Now from Giovanni’s point of view, the location was ideal. Vermont is a heavy traffic street and Los Angeles City College across the way meant a constant supply of hungry students. The nearest competing pizza parlor was miles away and, while the neighborhood was Mexican, New York’s Puerto Rican population eats pizza all the time. How was he to know Latinos are not so eclectic?

While business started slowly, within a year Giovanni was doing well, with every expectation of doing better as time went on and his reputation spread. He could almost visualize a fleet of gleaming delivery trucks. Then George Deukmejian got elected governor.

In the fall of 1982, LACC had an all-time high enrollment of 20,169. Since then, it has plummeted to a low in 1985 of 13,743. (It was up a few hundred in 1986, an election year.) The governor’s severe cuts in the community college system budget, combined with a scarcity of student loans, is generally credited with causing this statewide trend. Educators speculate on what this means to future generations of California college students, but Giovanni will tell you directly what the effect on his pizza business has been. “It’s cut it almost in half.” Not only are there fewer students--but the ones that are left pay more tuition. And the first thing a college student thinks of when he needs to economize is packing his own lunch.
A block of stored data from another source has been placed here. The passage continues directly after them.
-- ==== Sys2Proof/Certificates/Slice0/Obligations.lean ====
section
/-! DEFINITION. What the provers are asked: statements of what each command does, from the numbered rules of the spec. In each clause the last equation
says what else stays: every field of the hub but those it names. -/

open Sys2Proof Sys2Proof.Machine

/-! ## Inputs (02) -/

/-- R33, R35: the ends of the phantom ramps and the arming of the fault timer. The turn-on ramp ends in ON and the timer arms 50 ms later; the turn-off
ramp ends with PFn at 0 V in OFF, or starts a held turn-on in the same frame; the timer arms while the state is ON. The model's choices: the end row
acts only at its deadline (log 4), and the ramp lasts to the next measure of VPH at the least (log 46). -/
def Obligations.PhantomRampsAndArming : Prop :=
  (∀ s n, isInput n = true → (s.hub.input n).phantom.state = .rampOn → s.hub.due (.phantomRamp n) = true →
    Answers (.phantomRampOnEnd n) s fun h =>
      h.input n = { s.hub.input n with phantom := { (s.hub.input n).phantom with state := .on } } ∧
      h.deadline (.phantomRamp n) = none ∧ h.deadline (.phantomArm n) = some (s.hub.now + 50 * 96) ∧
      (∀ u, u ≠ .phantomRamp n → u ≠ .phantomArm n → h.deadline u = s.hub.deadline u) ∧
      (∀ m, m ≠ n → h.input m = s.hub.input m) ∧ { h with ins := s.hub.ins, timers := s.hub.timers } = s.hub) ∧
  (∀ s n, isInput n = true → (s.hub.input n).phantom.state = .rampOff → s.hub.due (.phantomRamp n) = true →
    (s.hub.input n).phantom.onAfter = false →
    Answers (.phantomRampOffEnd n) s fun h =>
      h.input n = { s.hub.input n with phantom := { (s.hub.input n).phantom with state := .off, pf := { v0 := 0, v1 := 0 } } } ∧
      h.deadline (.phantomRamp n) = none ∧ (∀ u, u ≠ .phantomRamp n → h.deadline u = s.hub.deadline u) ∧
      (∀ m, m ≠ n → h.input m = s.hub.input m) ∧ { h with ins := s.hub.ins, timers := s.hub.timers } = s.hub) ∧
  (∀ s n, isInput n = true → (s.hub.input n).phantom.state = .rampOff → s.hub.due (.phantomRamp n) = true →
    (s.hub.input n).phantom.onAfter = true → s.hub.ext.vphLow = false →
    Answers (.phantomRampOffEnd n) s fun h =>
      (h.input n).phantom.state = .rampOn ∧ (h.input n).phantom.closed = true ∧ (h.input n).phantom.onAfter = false ∧
      (h.input n).phantom.pf.v0 = 0 ∧ (h.input n).phantom.pf.v1 = 10 * s.hub.ext.vph ∧ (h.input n).phantom.pf.t0 = s.hub.now ∧
      h.deadline (.phantomRamp n) = some (s.hub.now + (h.input n).phantom.pf.len) ∧
      (∀ m, m ≠ n → h.input m = s.hub.input m) ∧ { h with ins := s.hub.ins, timers := s.hub.timers } = s.hub) ∧
  (∀ s n, isInput n = true → (s.hub.input n).phantom.state = .on → s.hub.due (.phantomArm n) = true →
    Answers (.phantomFaultTimerArm n) s fun h =>
      h.input n = { s.hub.input n with phantom := { (s.hub.input n).phantom with armed := true } } ∧ h.deadline (.phantomArm n) = none ∧
      (∀ m, m ≠ n → h.input m = s.hub.input m) ∧ { h with ins := s.hub.ins, timers := s.hub.timers } = s.hub)
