/-- A hub once the time of a session has run out and its host keeps what it owns. -/
theorem Hub.expired_rest (h : Hub) (k : Nat) :
    { ((h.cancel (.session k)).sessionLost k).alertSettle with hosts := h.hosts, timers := h.timers, twi := h.twi, evDue := h.evDue } = h := by
  have hs := Hub.alertSettle_rest (h := (h.cancel (.session k)).sessionLost k)
  exact (congrArg (fun g : Hub => { g with hosts := h.hosts, timers := h.timers, twi := h.twi, evDue := h.evDue }) hs :)

/-! ## Objects that lose their owner -/

/-- What the release of every object of host `k` does to one key. -/
def Hub.disown (k : Nat) (h : Hub) (key : Nat) : Hub := if h.ownerComing key = some k then h.ownerWill key none else h

theorem Hub.disown_coming (k : Nat) (h : Hub) (key o : Nat) :
    (h.disown k key).ownerComing o = h.ownerComing o ∨ (h.disown k key).ownerComing o = none := by
  unfold Hub.disown
  split
  · by_cases ho : o = key
    · exact .inr (ho ▸ Hub.ownerWill_coming h key none)
    · exact .inl (Hub.ownerWill_coming_other h none ho)
  · exact .inl rfl

theorem Hub.disown_coming_self (k : Nat) (h : Hub) (key : Nat) : (h.disown k key).ownerComing key ≠ some k := by
  unfold Hub.disown
  split
  · simp [Hub.ownerWill_coming]
  · assumption

theorem Hub.disownAll_keeps_none {k o : Nat} (keys : List Nat) {h : Hub} (hn : h.ownerComing o = none) :
    (keys.foldl (Hub.disown k) h).ownerComing o = none := by
  induction keys generalizing h with
  | nil => exact hn
  | cons key keys ih => exact ih ((h.disown_coming k key o).elim (·.trans hn) id)

/-- A host whose keys are released is the coming owner of none of them. -/
theorem Hub.disownAll_coming {k o : Nat} {keys : List Nat} (ho : o ∈ keys) {h : Hub} (hk : h.ownerComing o = some k) :
    (keys.foldl (Hub.disown k) h).ownerComing o = none := by
  induction keys generalizing h with
  | nil => exact absurd ho (by simp)
  | cons key keys ih =>
    rcases h.disown_coming k key o with hs | hn
    · by_cases he : o = key
      · exact absurd (hs.trans hk) (he ▸ h.disown_coming_self k key)
      · exact ih ((List.mem_cons.mp ho).resolve_left he) (hs.trans hk)
    · exact Hub.disownAll_keeps_none keys hn

theorem mem_of_tget {α : Type} {t : Table α} {k : Nat} {a : α} (h : tget t k = some a) : (k, a) ∈ t := by
  induction t with
  | nil => cases h
  | cons e r ih =>
    obtain ⟨j, b⟩ := e
    unfold tget at h
    split at h
    · next hj =>
      cases h
      exact hj ▸ List.mem_cons_self
    · exact List.mem_cons_of_mem _ (ih h)

/-- The keys R166 releases name every object whose coming owner the host is. -/
theorem Hub.mem_released {h : Hub} {k o : Nat} (hk : h.ownerComing o = some k) :
    o ∈ h.ownedKeys k ++ (h.ownerDue.filter (fun e => decide (e.2 = some k))).map (·.1) := by
  unfold Hub.ownerComing at hk
  split at hk
  · next e he =>
    obtain ⟨hmem, heq⟩ := List.mem_filter.mp (List.mem_of_getLast? he)
    exact List.mem_append_right _ (List.mem_map.mpr ⟨e, List.mem_filter.mpr ⟨hmem, decide_eq_true hk⟩, of_decide_eq_true heq⟩)
  · exact List.mem_append_left _ (List.mem_map.mpr ⟨(o, k), List.mem_filter.mpr ⟨mem_of_tget hk, decide_eq_true rfl⟩, rfl⟩)

theorem Hub.releaseOwned_coming {h : Hub} {k o : Nat} (hk : h.ownerComing o = some k) : (h.releaseOwned k).ownerComing o = none :=
  Hub.disownAll_coming (Hub.mem_released hk) hk

theorem Hub.disownAll_rest (k : Nat) (keys : List Nat) (h : Hub) : { keys.foldl (Hub.disown k) h with ownerDue := [] } = { h with ownerDue := [] } := by
  induction keys generalizing h with
  | nil => rfl
  | cons key keys ih =>
    refine (ih _).trans ?_
    unfold Hub.disown
    split
    · exact (congrArg (fun g : Hub => { g with ownerDue := [] }) (h.ownerWill_rest key none) :)
    · rfl

theorem Hub.releaseOwned_host (h : Hub) (k j : Nat) : (h.releaseOwned k).host j = h.host j :=
  (congrArg (fun g : Hub => g.host j) (Hub.disownAll_rest k _ h) :)

theorem Hub.loseSession_of_release {h : Hub} {k : Nat} (hp : h.live? (hostIdx k) 7 = 1) :
    h.loseSession k = ((h.endSession k).releaseOwned k).cause 99 (.hostAndInstallers k) := by
  have hp' : (h.endSession k).live? (hostIdx k) 7 = 1 := hp
  exact congrArg (fun g : Hub => g.cause 99 (.hostAndInstallers k)) (if_pos hp')

theorem Hub.alertSettle_coming (h : Hub) (o : Nat) : h.alertSettle.ownerComing o = h.ownerComing o :=
  (congrArg (fun g : Hub => g.ownerComing o) h.alertSettle_rest :)

/-! ## The obligation -/

/-- Settles O45: one period is added to the last deadline, and of a lost session's objects TIMEOUT_POLICY 1 leaves none with its host. -/
theorem timersAndSessionsExpire : Obligations.TimersAndSessionsExpire := by
  refine ⟨?timer, ?early, ?retain, ?release⟩
  case timer =>
    intro s i d hi hd hdue hv
    refine answers_of_run (f := (·.timerExpiry i)) rfl (decide_eq_true hi) ?_
    rw [Hub.timerExpiry_of_due hd hdue hv]
    refine ⟨?_, Hub.cause_causes _ _ _, fun u hu => ?_, rfl⟩
    · rw [Hub.cause_deadline, Hub.startAt_deadline, Hub.timerPeriod]
    · rw [Hub.cause_deadline, Hub.startAt_deadline_other _ _ hu]
  case early =>
    intro s i hi hdue
    exact answers_of_run (f := (·.timerExpiry i)) rfl (decide_eq_true hi) (Hub.timerExpiry_of_early hdue)
  case retain =>
    intro s k hk hc hp hd hpol
    refine answers_of_run (f := fun h => (h.sessionExpiry k).alertSettle) rfl (decide_eq_true hk) ?_
    dsimp only
    have hpol' : (s.hub.cancel (.session k)).live? (hostIdx k) 7 = 0 := hpol
    rw [Hub.sessionExpiry_of_due hc hp hd, Hub.loseSession_of_retain hpol']
    refine ⟨?_, ?_, ?_, (congrArg Hub.owners (Hub.expired_rest s.hub k) :), fun j hj => ?_, Hub.expired_rest s.hub k⟩
    · rw [Hub.alertSettle_host, Hub.sessionLost_host, Hub.cancel_host]
      rfl
    · exact (Hub.alertSettle_causes _ _ _).mpr (Hub.sessionLost_causes _ k)
    · exact (Hub.alertSettle_deadline _ (by simp)).trans (Hub.sessionLost_deadline _ k)
    · rw [Hub.alertSettle_host, Hub.sessionLost_host_other _ hj, Hub.cancel_host]
  case release =>
    intro s k hk hc hp hd hpol
    refine answers_of_run (f := fun h => (h.sessionExpiry k).alertSettle) rfl (decide_eq_true hk) ?_
    have hpol' : (s.hub.cancel (.session k)).live? (hostIdx k) 7 = 1 := hpol
    rw [Hub.sessionExpiry_of_due hc hp hd, Hub.loseSession_of_release hpol']
    refine ⟨?_, fun o ho => ?_⟩
    · rw [Hub.alertSettle_host, Hub.cause_host, Hub.releaseOwned_host, Hub.endSession_host]
      rfl
    · have ho' : ((s.hub.cancel (.session k)).endSession k).ownerComing o = some k := ho
      exact (Hub.alertSettle_coming _ o).trans (Hub.releaseOwned_coming ho')

end Sys2Proof.Machine
end


section
/-! SUPPORT. Resets (R398 to R400, R431): what a reset leaves, and the phantom ramps it begins. -/

namespace Sys2Proof.Machine

/-! ## The inputs of a hub that resets -/

/-- A table that lists what `f` has for the keys of a list has the entry of `f` at each of them. -/
theorem tget_filterMap {α : Type} {f : Nat → Option (Nat × α)} (hf : ∀ k e, f k = some e → e.1 = k) {k : Nat} {x : α} (hk : f k = some (k, x))
    {l : List Nat} (hl : k ∈ l) : tget (l.filterMap f) k = some x := by
  induction l with
  | nil => cases hl
  | cons j l ih =>
    by_cases hj : j = k
    · rw [hj, List.filterMap_cons_some hk]
      exact if_pos rfl
    · have hrest := ih ((List.mem_cons.mp hl).resolve_left (Ne.symm hj))
      cases hfj : f j with
      | none => rw [List.filterMap_cons_none hfj, hrest]
      | some e =>
        rw [List.filterMap_cons_some hfj]
        exact (if_neg (by rw [hf j e hfj]; exact hj)).trans hrest

theorem timerOf_phantomRamps (ins : Table Input) (n : Nat) :
    timerOf (ins.map (fun e => (Timer.phantomRamp e.1, e.2.phantom.pf.len))) (.phantomRamp n) = (tget ins n).map (·.phantom.pf.len) := by
  induction ins with
  | nil => rfl
  | cons e ins ih =>
    simp only [List.map_cons, timerOf, tget, Timer.phantomRamp.injEq]
    split
    · rfl
    · exact ih

theorem Hub.phantomReset_key (h : Hub) (n : Nat) (e : Nat × Input) (he : h.phantomReset n = some e) : e.1 = n := by
  unfold Hub.phantomReset at he
  dsimp only at he
  split at he
  · cases he
  · cases he
    rfl

/-- The phantom ramp of an input from the voltage at the reset, at VPH per 200 ms (R398). -/
def Hub.resetRamp (h : Hub) (n : Nat) : Phantom :=
  { state := .rampOff
    pf := { v0 := h.pfMv n, v1 := 0, t0 := 0, len := if h.vphMv = 0 then 0 else (ms 200 * h.pfMv n + h.vphMv - 1) / h.vphMv } }

theorem Hub.phantomReset_of_live {h : Hub} {n : Nat} (hv : h.pfMv n ≠ 0) :
    h.phantomReset n = some (n, { Input.fresh n with phantom := h.resetRamp n }) := if_neg hv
So, until such time as the Democrats elect a free-spender, Giovanni’s pizza is available at bargain prices. A slice costs $1, with 25 cents for each additional garnish (no pineapple). A regular pie costs $6.50, $7.50 with one garnish. Large pies cost $7.50 and $8.95 with a garnish. Giovanni also serves meatball and sausage sandwiches at $2.95 and take-out dinners of spaghetti, baked ziti or manicotti starting at $3.25 up to $4.25.